It may help to view the set of solutions geometrically. If N > 0, then, as an equation in real numbers, $x^{2} - Dy^{2} = N$ is a hyperbola with the x-axis as its axis, and the y-axis as an axis of symmetry. The asymptotes are the lines $x \pm y\sqrt{D} = 0$. Let (t, u) be the minimal positive solution to $x^{2} - Dy^{2} = 1$. Draw the graph of $x^{2} - Dy^{2} = N$ over the reals. Mark the point $(\sqrt{N},0)$, which is on this graph. Now mark the point $(t\sqrt{N},u\sqrt{N})$, which is also on the graph. Continue marking points so that if (x, y) is the most recent point marked, then the next point marked is $(xt + Dyu,xu + yt)$. All of the points marked so far, apart from the first, have x > 0 and y > 0. Now, for each point (x, y) that has been marked, mark all of the points (±x, ±y) not yet marked.

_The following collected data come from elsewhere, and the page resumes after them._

-- ==== Sys2Proof/Certificates/Slice0/Obligations.lean ====
section
/-! DEFINITION. The statements for the provers, each with the rule of the spec that it formalises. -/
open Sys2Proof Sys2Proof.Machine

/-- O1. Words that the spec writes out beside its examples decode to those instructions, with every operand. -/
def Obligations.WrittenWordsDecode : Prop :=
  decode 0x05010286 = .mac ⟨false, .vreg 4, .vreg 5, .vreg 6⟩
  ∧ decode 0x04D0A1C4 = .mulh ⟨false, .sreg 2, .sreg 3, .sreg 4⟩
  ∧ decode 0x0EC080C5 = .bfx ⟨false, .vreg 2, .vreg 1, .sreg 5⟩
  ∧ decode 0x10C0C06C = .cvtE4m3 ⟨false, .vreg 3, .vreg 0, .zero⟩
  ∧ decode 0x14994103 = .cmpLt ⟨false, .preg 1, .vreg 2, .vreg 3⟩
  ∧ decode 0x4001FFF4 = .ldi ⟨.vreg 3, 0x7FF4⟩
  ∧ decode 0x40E18003 = .srd ⟨.sreg 3, 3⟩
  ∧ decode 0x41400001 = .mset ⟨.vreg 0, 1⟩
  ∧ decode 0x00400000 = .nop ⟨false, .vreg 0, .vreg 0, .vreg 0⟩
  ∧ decode 0 = .illegalZero

/-- O2. For every well-formed instruction that has an encoding, the bytes of its words, followed by any others, decode to it with
every operand, and leave the others: by a core or the MCC, or for a command of a stream list by an engine. -/
def Obligations.EncodedInstructionsReadBack : Prop :=
  ∀ (i : Instr) (rest : List Byte), i.wellFormed = true → encode i ≠ [] →
    if i.isCommand = true then
      decodeStreamBytes ((encode i).flatMap (fun w => bytesLE 4 w.toNat) ++ rest) = .ok (i, rest)
    else decodeBytes ((encode i).flatMap (fun w => bytesLE 4 w.toNat) ++ rest) = some (i, rest)

/-- O3. Whatever word stands in the stream of a core or of the MCC, the instruction that it decodes to encodes as that very word: no
two words decode to one instruction, and no bit is dropped. -/
def Obligations.EveryWordIsItsInstruction : Prop :=
  ∀ w : Word, encode (decode w) = [w]

/-- O4. With an empty agenda, the party whose turn it is, if it may issue, its PC lies in its code and its line is in its store,
issues the instruction that the word at its PC decodes to, from a state that differs by the use of the line alone; with an event
next in the agenda, the step is that event. -/
def Obligations.StepRunsTheDecodedInstruction : Prop :=
  (∀ (s : State) (x : Ex), s.agenda = [] → Ex.load s = some x → x.mayIssue = true → x.leftCode = none → x.hit = true →
      ∃ st, step s = exec (decode (x.wordAt x.sp.pc)) { s with stores := st } ∧ (x.pinned = true → st = s.stores)
        ∧ (x.pinned = false → ∀ k, k ≠ x.storeKey → Tab.read st k [] = Tab.read s.stores k []))
  ∧ (∀ (s : State) (i : Instr) (r : List Act), s.agenda = .event i :: r → step s = exec i { s with agenda := r })
  ∧ (∀ (s : State) (k : Nat) (i : Instr) (t : State), s.agenda = [] → s.turn = .engine k → engineFetch s k = .run i t → step s = exec i t)

/-- O5. Every instruction of one of the arithmetic, logic, conversion, vote, lane, move and constant entries, and CLID, AQST, TGET,
MAPRD, CNTRD, and SRD but of LCLK, that is issued by a party at rest, completes: it writes the value that Ex.value? gives to its
destination in the vector or the scalar form of R99, shifts the latches after a vector result, clears no flag, moves no
generator but under stochastic rounding, moves the PC on by 4, and changes no other register, no other split, no memory and no
other part of the machine but the performance counters. -/
def Obligations.ComputeResultsLand : Prop :=
  ∀ (i : Instr) (s : State) (x : Ex) (nw : Bool) (d : Operand) (val : Nat → Word),
    x.Issues i s → x.Calm → x.value? i = some (nw, d, val) → ∃ y : Ex, exec i s = .next y.s ∧ x.Writes y nw d val
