-- ==== Sys2Proof/Laws/State.lean ====
section
/-! SUPPORT. One lemma for each field of the state and each update of a table of it: what the update writes, and that it leaves
every other field as it was. -/
namespace Sys2Proof.Machine

@[simp] theorem State.setGroup_groups (s : State) (k : Nat) (v : Group) : (s.setGroup k v).groups = Tab.put s.groups k v := rfl
@[simp] theorem State.setGroup_turn (s : State) (k : Nat) (v : Group) : (s.setGroup k v).turn = s.turn := rfl
@[simp] theorem State.setGroup_agenda (s : State) (k : Nat) (v : Group) : (s.setGroup k v).agenda = s.agenda := rfl
@[simp] theorem State.setGroup_freeCtr (s : State) (k : Nat) (v : Group) : (s.setGroup k v).freeCtr = s.freeCtr := rfl
@[simp] theorem State.setGroup_hub (s : State) (k : Nat) (v : Group) : (s.setGroup k v).hub = s.hub := rfl
@[simp] theorem State.setGroup_mapv (s : State) (k : Nat) (v : Group) : (s.setGroup k v).mapv = s.mapv := rfl
@[simp] theorem State.setGroup_map (s : State) (k : Nat) (v : Group) : (s.setGroup k v).map = s.map := rfl
@[simp] theorem State.setGroup_mapLog (s : State) (k : Nat) (v : Group) : (s.setGroup k v).mapLog = s.mapLog := rfl
@[simp] theorem State.setGroup_costs (s : State) (k : Nat) (v : Group) : (s.setGroup k v).costs = s.costs := rfl
@[simp] theorem State.setGroup_costv (s : State) (k : Nat) (v : Group) : (s.setGroup k v).costv = s.costv := rfl
@[simp] theorem State.setGroup_rev (s : State) (k : Nat) (v : Group) : (s.setGroup k v).rev = s.rev := rfl
@[simp] theorem State.setGroup_bootstat (s : State) (k : Nat) (v : Group) : (s.setGroup k v).bootstat = s.bootstat := rfl
@[simp] theorem State.setGroup_stages (s : State) (k : Nat) (v : Group) : (s.setGroup k v).stages = s.stages := rfl
@[simp] theorem State.setGroup_identities (s : State) (k : Nat) (v : Group) : (s.setGroup k v).identities = s.identities := rfl
@[simp] theorem State.setGroup_regs (s : State) (k : Nat) (v : Group) : (s.setGroup k v).regs = s.regs := rfl
@[simp] theorem State.setGroup_devnrg (s : State) (k : Nat) (v : Group) : (s.setGroup k v).devnrg = s.devnrg := rfl
@[simp] theorem State.setGroup_mem (s : State) (k : Nat) (v : Group) : (s.setGroup k v).mem = s.mem := rfl
@[simp] theorem State.setGroup_poison (s : State) (k : Nat) (v : Group) : (s.setGroup k v).poison = s.poison := rfl
@[simp] theorem State.setGroup_sync (s : State) (k : Nat) (v : Group) : (s.setGroup k v).sync = s.sync := rfl
@[simp] theorem State.setGroup_trays (s : State) (k : Nat) (v : Group) : (s.setGroup k v).trays = s.trays := rfl
@[simp] theorem State.setGroup_users (s : State) (k : Nat) (v : Group) : (s.setGroup k v).users = s.users := rfl
@[simp] theorem State.setGroup_bars (s : State) (k : Nat) (v : Group) : (s.setGroup k v).bars = s.bars := rfl
@[simp] theorem State.setGroup_fills (s : State) (k : Nat) (v : Group) : (s.setGroup k v).fills = s.fills := rfl
@[simp] theorem State.setGroup_proofed (s : State) (k : Nat) (v : Group) : (s.setGroup k v).proofed = s.proofed := rfl
@[simp] theorem State.setGroup_vetoed (s : State) (k : Nat) (v : Group) : (s.setGroup k v).vetoed = s.vetoed := rfl
@[simp] theorem State.setGroup_tlb (s : State) (k : Nat) (v : Group) : (s.setGroup k v).tlb = s.tlb := rfl
@[simp] theorem State.setGroup_checkedAreas (s : State) (k : Nat) (v : Group) : (s.setGroup k v).checkedAreas = s.checkedAreas := rfl
@[simp] theorem State.setGroup_decoders (s : State) (k : Nat) (v : Group) : (s.setGroup k v).decoders = s.decoders := rfl
@[simp] theorem State.setGroup_atsDenied (s : State) (k : Nat) (v : Group) : (s.setGroup k v).atsDenied = s.atsDenied := rfl
@[simp] theorem State.setGroup_peerDenied (s : State) (k : Nat) (v : Group) : (s.setGroup k v).peerDenied = s.peerDenied := rfl
@[simp] theorem State.setGroup_epochs (s : State) (k : Nat) (v : Group) : (s.setGroup k v).epochs = s.epochs := rfl
@[simp] theorem State.setGroup_slotRel (s : State) (k : Nat) (v : Group) : (s.setGroup k v).slotRel = s.slotRel := rfl
@[simp] theorem State.setGroup_stamps (s : State) (k : Nat) (v : Group) : (s.setGroup k v).stamps = s.stamps := rfl
@[simp] theorem State.setGroup_rels (s : State) (k : Nat) (v : Group) : (s.setGroup k v).rels = s.rels := rfl
@[simp] theorem State.setGroup_coms (s : State) (k : Nat) (v : Group) : (s.setGroup k v).coms = s.coms := rfl
@[simp] theorem State.setGroup_posted (s : State) (k : Nat) (v : Group) : (s.setGroup k v).posted = s.posted := rfl
@[simp] theorem State.setGroup_clusters (s : State) (k : Nat) (v : Group) : (s.setGroup k v).clusters = s.clusters := rfl
@[simp] theorem State.setGroup_mccs (s : State) (k : Nat) (v : Group) : (s.setGroup k v).mccs = s.mccs := rfl
@[simp] theorem State.setGroup_stores (s : State) (k : Nat) (v : Group) : (s.setGroup k v).stores = s.stores := rfl
@[simp] theorem State.setGroup_teams (s : State) (k : Nat) (v : Group) : (s.setGroup k v).teams = s.teams := rfl
@[simp] theorem State.setGroup_gangs (s : State) (k : Nat) (v : Group) : (s.setGroup k v).gangs = s.gangs := rfl
@[simp] theorem State.setGroup_grids (s : State) (k : Nat) (v : Group) : (s.setGroup k v).grids = s.grids := rfl
@[simp] theorem State.setGroup_packets (s : State) (k : Nat) (v : Group) : (s.setGroup k v).packets = s.packets := rfl
@[simp] theorem State.setGroup_engines (s : State) (k : Nat) (v : Group) : (s.setGroup k v).engines = s.engines := rfl
@[simp] theorem State.setGroup_ctxs (s : State) (k : Nat) (v : Group) : (s.setGroup k v).ctxs = s.ctxs := rfl
@[simp] theorem State.setGroup_quotes (s : State) (k : Nat) (v : Group) : (s.setGroup k v).quotes = s.quotes := rfl
@[simp] theorem State.setGroup_reservations (s : State) (k : Nat) (v : Group) : (s.setGroup k v).reservations = s.reservations := rfl
@[simp] theorem State.setGroup_walks (s : State) (k : Nat) (v : Group) : (s.setGroup k v).walks = s.walks := rfl
@[simp] theorem State.setGroup_nextQid (s : State) (k : Nat) (v : Group) : (s.setGroup k v).nextQid = s.nextQid := rfl
@[simp] theorem State.setGroup_nextGrid (s : State) (k : Nat) (v : Group) : (s.setGroup k v).nextGrid = s.nextGrid := rfl
@[simp] theorem State.setGroup_nextGang (s : State) (k : Nat) (v : Group) : (s.setGroup k v).nextGang = s.nextGang := rfl
@[simp] theorem State.setGroup_nextPacket (s : State) (k : Nat) (v : Group) : (s.setGroup k v).nextPacket = s.nextPacket := rfl
@[simp] theorem State.setGroup_nextEgress (s : State) (k : Nat) (v : Group) : (s.setGroup k v).nextEgress = s.nextEgress := rfl
@[simp] theorem State.setGroup_nextReservation (s : State) (k : Nat) (v : Group) : (s.setGroup k v).nextReservation = s.nextReservation := rfl
@[simp] theorem State.setGroup_completions (s : State) (k : Nat) (v : Group) : (s.setGroup k v).completions = s.completions := rfl
@[simp] theorem State.setGroup_finals (s : State) (k : Nat) (v : Group) : (s.setGroup k v).finals = s.finals := rfl
@[simp] theorem State.setGroup_suspects (s : State) (k : Nat) (v : Group) : (s.setGroup k v).suspects = s.suspects := rfl
@[simp] theorem State.setGroup_scanSeq (s : State) (k : Nat) (v : Group) : (s.setGroup k v).scanSeq = s.scanSeq := rfl
@[simp] theorem State.setGroup_counters (s : State) (k : Nat) (v : Group) : (s.setGroup k v).counters = s.counters := rfl
@[simp] theorem State.setGroup_qis (s : State) (k : Nat) (v : Group) : (s.setGroup k v).qis = s.qis := rfl
@[simp] theorem State.setGroup_egresses (s : State) (k : Nat) (v : Group) : (s.setGroup k v).egresses = s.egresses := rfl
@[simp] theorem State.setGroup_interrupts (s : State) (k : Nat) (v : Group) : (s.setGroup k v).interrupts = s.interrupts := rfl
@[simp] theorem State.setGroup_votes (s : State) (k : Nat) (v : Group) : (s.setGroup k v).votes = s.votes := rfl
@[simp] theorem State.setGroup_settle (s : State) (k : Nat) (v : Group) : (s.setGroup k v).settle = s.settle := rfl
@[simp] theorem State.setGroup_recovering (s : State) (k : Nat) (v : Group) : (s.setGroup k v).recovering = s.recovering := rfl
@[simp] theorem State.setGroup_locked (s : State) (k : Nat) (v : Group) : (s.setGroup k v).locked = s.locked := rfl
@[simp] theorem State.setGroup_spdm (s : State) (k : Nat) (v : Group) : (s.setGroup k v).spdm = s.spdm := rfl
@[simp] theorem State.setGroup_migrations (s : State) (k : Nat) (v : Group) : (s.setGroup k v).migrations = s.migrations := rfl
@[simp] theorem State.setGroup_checked (s : State) (k : Nat) (v : Group) : (s.setGroup k v).checked = s.checked := rfl
@[simp] theorem State.setGroup_gang (s : State) (k j : Nat) (v : Group) : (s.setGroup k v).gang j = s.gang j := rfl
@[simp] theorem State.setGroup_grid (s : State) (k j : Nat) (v : Group) : (s.setGroup k v).grid j = s.grid j := rfl
@[simp] theorem State.setGroup_team (s : State) (k j : Nat) (v : Group) : (s.setGroup k v).team j = s.team j := rfl
@[simp] theorem State.setGroup_ctx (s : State) (k j : Nat) (v : Group) : (s.setGroup k v).ctx j = s.ctx j := rfl
@[simp] theorem State.setGroup_cluster (s : State) (k j : Nat) (v : Group) : (s.setGroup k v).cluster j = s.cluster j := rfl
@[simp] theorem State.setGroup_engine (s : State) (k j : Nat) (v : Group) : (s.setGroup k v).engine j = s.engine j := rfl
@[simp] theorem State.setGroup_qi (s : State) (k j : Nat) (v : Group) : (s.setGroup k v).qi j = s.qi j := rfl
theorem State.group_setGroup (s : State) (k j : Nat) (v : Group) : (s.setGroup k v).group j = if j = k then some v else s.group j :=
  Tab.find_put s.groups k j v
@[simp] theorem State.group_setGroup_self (s : State) (k : Nat) (v : Group) : (s.setGroup k v).group k = some v :=
  Tab.find_put_self s.groups k v
@[simp] theorem State.setGroup_setGroup (s : State) (k : Nat) (v w : Group) : (s.setGroup k v).setGroup k w = s.setGroup k w := by
  simp [State.setGroup]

The marked points divide the graph into intervals. Make the interval $((\sqrt{N},0),(t\sqrt{N},u\sqrt{N})]$ a half-open interval, and then make the other intervals on this branch half-open by assigning endpoints to one interval. Make the intervals on the other half-open by mapping (x, y) in the right branch to $(-x,-y)$ on the left branch. If there are integer solutions to $x^{2} - Dy^{2} = N$, then

1)
No two solutions within the same (half-open) interval are equivalent,
2)
Every interval has exactly one solution in each class, and
3)
The order of solutions by class is the same in every interval.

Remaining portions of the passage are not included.